━━━━━ Dataset

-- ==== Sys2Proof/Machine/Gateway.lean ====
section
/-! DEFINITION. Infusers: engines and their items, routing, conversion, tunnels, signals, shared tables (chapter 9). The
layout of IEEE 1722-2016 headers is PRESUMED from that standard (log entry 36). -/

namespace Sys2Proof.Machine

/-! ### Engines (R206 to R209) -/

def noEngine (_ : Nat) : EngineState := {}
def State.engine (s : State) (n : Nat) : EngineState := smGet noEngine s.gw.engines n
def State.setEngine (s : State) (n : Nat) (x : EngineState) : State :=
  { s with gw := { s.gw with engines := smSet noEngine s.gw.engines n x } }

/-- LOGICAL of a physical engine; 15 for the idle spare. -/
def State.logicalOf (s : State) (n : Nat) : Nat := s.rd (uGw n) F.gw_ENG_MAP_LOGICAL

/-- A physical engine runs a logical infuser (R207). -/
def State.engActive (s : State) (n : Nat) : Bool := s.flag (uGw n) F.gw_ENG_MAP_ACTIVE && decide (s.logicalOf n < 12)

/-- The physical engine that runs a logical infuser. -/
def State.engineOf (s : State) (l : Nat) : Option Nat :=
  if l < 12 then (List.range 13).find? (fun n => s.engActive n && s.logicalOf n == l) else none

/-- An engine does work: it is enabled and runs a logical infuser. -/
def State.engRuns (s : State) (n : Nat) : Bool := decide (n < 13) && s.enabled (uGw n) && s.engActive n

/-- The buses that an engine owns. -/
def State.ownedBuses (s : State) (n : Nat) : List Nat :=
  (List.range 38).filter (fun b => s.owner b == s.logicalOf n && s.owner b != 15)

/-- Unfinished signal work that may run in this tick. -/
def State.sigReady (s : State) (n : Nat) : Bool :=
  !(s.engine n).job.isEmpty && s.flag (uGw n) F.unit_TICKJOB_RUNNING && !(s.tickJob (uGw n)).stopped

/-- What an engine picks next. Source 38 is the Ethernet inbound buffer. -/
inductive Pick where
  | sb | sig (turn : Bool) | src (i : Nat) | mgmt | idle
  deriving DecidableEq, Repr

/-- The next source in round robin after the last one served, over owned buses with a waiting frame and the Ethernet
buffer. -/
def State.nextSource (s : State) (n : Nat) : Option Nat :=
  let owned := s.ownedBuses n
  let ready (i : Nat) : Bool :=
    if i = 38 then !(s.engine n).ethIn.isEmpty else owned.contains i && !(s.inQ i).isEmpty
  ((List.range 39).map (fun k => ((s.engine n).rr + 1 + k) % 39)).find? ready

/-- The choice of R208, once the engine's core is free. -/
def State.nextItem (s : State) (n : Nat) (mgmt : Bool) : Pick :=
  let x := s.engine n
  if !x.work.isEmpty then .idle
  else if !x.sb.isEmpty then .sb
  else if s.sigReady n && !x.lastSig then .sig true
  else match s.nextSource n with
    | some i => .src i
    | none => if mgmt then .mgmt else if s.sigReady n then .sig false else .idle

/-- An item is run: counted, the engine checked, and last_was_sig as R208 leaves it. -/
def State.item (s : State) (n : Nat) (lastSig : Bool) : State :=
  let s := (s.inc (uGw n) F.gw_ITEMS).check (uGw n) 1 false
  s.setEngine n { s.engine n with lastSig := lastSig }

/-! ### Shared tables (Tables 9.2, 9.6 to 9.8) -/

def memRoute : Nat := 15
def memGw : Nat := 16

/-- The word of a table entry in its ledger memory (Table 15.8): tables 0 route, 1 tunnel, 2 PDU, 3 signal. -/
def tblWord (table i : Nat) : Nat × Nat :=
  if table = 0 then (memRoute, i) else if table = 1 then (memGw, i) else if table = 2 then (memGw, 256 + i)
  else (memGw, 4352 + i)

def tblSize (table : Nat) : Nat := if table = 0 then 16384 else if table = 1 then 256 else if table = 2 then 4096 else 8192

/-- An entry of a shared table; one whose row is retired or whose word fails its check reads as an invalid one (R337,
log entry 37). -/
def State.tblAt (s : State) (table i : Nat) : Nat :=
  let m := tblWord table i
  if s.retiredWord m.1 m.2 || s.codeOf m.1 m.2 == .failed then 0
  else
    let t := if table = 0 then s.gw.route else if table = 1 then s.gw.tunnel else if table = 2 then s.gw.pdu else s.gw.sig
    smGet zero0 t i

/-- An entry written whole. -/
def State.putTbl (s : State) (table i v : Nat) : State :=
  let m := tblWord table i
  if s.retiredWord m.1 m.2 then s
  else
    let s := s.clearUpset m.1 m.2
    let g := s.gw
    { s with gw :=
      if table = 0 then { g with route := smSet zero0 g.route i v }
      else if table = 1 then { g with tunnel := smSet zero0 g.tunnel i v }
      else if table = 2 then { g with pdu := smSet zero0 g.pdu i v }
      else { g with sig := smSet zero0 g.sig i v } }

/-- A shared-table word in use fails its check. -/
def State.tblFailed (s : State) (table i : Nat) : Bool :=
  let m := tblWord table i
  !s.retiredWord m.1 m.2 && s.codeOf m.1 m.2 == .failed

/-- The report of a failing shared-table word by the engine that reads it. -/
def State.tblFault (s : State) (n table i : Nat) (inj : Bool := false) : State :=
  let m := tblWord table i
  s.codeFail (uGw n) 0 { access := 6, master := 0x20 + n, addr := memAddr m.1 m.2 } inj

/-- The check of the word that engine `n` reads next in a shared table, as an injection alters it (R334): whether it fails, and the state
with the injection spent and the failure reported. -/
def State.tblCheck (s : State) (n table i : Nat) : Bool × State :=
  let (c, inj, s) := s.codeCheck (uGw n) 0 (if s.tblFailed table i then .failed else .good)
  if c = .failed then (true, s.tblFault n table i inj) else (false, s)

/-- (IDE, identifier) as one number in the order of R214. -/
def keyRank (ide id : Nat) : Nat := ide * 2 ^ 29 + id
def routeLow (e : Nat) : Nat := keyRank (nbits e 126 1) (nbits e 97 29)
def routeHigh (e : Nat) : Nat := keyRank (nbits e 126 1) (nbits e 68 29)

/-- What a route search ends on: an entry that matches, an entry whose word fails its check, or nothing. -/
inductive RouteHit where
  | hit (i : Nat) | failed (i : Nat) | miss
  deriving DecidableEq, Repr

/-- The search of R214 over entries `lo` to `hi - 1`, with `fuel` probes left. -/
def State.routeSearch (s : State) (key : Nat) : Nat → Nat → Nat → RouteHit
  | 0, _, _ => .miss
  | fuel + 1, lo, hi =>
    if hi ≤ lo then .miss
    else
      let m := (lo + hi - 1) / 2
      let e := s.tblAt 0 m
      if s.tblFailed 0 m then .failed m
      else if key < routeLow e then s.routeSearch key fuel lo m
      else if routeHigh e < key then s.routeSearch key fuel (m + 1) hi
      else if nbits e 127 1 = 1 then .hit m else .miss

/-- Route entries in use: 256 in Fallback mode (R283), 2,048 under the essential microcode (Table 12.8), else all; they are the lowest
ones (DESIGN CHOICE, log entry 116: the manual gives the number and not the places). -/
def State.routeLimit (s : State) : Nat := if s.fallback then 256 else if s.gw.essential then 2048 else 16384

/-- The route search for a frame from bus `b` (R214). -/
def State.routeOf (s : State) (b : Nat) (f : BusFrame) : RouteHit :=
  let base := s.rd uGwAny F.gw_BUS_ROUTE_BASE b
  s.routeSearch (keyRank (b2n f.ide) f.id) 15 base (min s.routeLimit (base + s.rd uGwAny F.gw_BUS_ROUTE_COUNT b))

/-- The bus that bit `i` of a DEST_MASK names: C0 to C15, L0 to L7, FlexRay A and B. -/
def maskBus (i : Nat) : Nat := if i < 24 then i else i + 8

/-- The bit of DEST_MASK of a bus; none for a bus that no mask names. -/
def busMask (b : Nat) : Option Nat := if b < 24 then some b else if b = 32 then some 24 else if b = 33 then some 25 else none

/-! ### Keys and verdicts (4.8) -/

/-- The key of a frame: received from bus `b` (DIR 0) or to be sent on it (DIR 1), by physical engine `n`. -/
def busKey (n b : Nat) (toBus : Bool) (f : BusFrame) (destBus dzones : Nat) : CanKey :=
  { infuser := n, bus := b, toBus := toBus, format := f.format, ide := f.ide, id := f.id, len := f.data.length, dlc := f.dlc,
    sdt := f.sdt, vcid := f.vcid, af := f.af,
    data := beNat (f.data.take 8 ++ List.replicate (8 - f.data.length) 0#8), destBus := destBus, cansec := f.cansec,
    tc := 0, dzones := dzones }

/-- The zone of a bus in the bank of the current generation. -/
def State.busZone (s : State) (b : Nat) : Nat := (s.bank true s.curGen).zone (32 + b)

━━━━━━━━━━

_Assigned task_.
Look back at the entries above. Retype the line with "else (memGw, 4352 + i)", the line with "with the injection", and all lines in between.

_Task result_.
  else (memGw, 4352 + i)

def tblSize (table : Nat) : Nat := if table = 0 then 16384 else if table = 1 then 256 else if table = 2 then 4096 else 8192

/-- An entry of a shared table; one whose row is retired or whose word fails its check reads as an invalid one (R337,
log entry 37). -/
def State.tblAt (s : State) (table i : Nat) : Nat :=
  let m := tblWord table i
  if s.retiredWord m.1 m.2 || s.codeOf m.1 m.2 == .failed then 0
  else
    let t := if table = 0 then s.gw.route else if table = 1 then s.gw.tunnel else if table = 2 then s.gw.pdu else s.gw.sig
    smGet zero0 t i

/-- An entry written whole. -/
def State.putTbl (s : State) (table i v : Nat) : State :=
  let m := tblWord table i
  if s.retiredWord m.1 m.2 then s
  else
    let s := s.clearUpset m.1 m.2
    let g := s.gw
    { s with gw :=
      if table = 0 then { g with route := smSet zero0 g.route i v }
      else if table = 1 then { g with tunnel := smSet zero0 g.tunnel i v }
      else if table = 2 then { g with pdu := smSet zero0 g.pdu i v }
      else { g with sig := smSet zero0 g.sig i v } }

/-- A shared-table word in use fails its check. -/
def State.tblFailed (s : State) (table i : Nat) : Bool :=
  let m := tblWord table i
  !s.retiredWord m.1 m.2 && s.codeOf m.1 m.2 == .failed

/-- The report of a failing shared-table word by the engine that reads it. -/
def State.tblFault (s : State) (n table i : Nat) (inj : Bool := false) : State :=
  let m := tblWord table i
  s.codeFail (uGw n) 0 { access := 6, master := 0x20 + n, addr := memAddr m.1 m.2 } inj

/-- The check of the word that engine `n` reads next in a shared table, as an injection alters it (R334): whether it fails, and the state
with the injection spent and the failure reported. -/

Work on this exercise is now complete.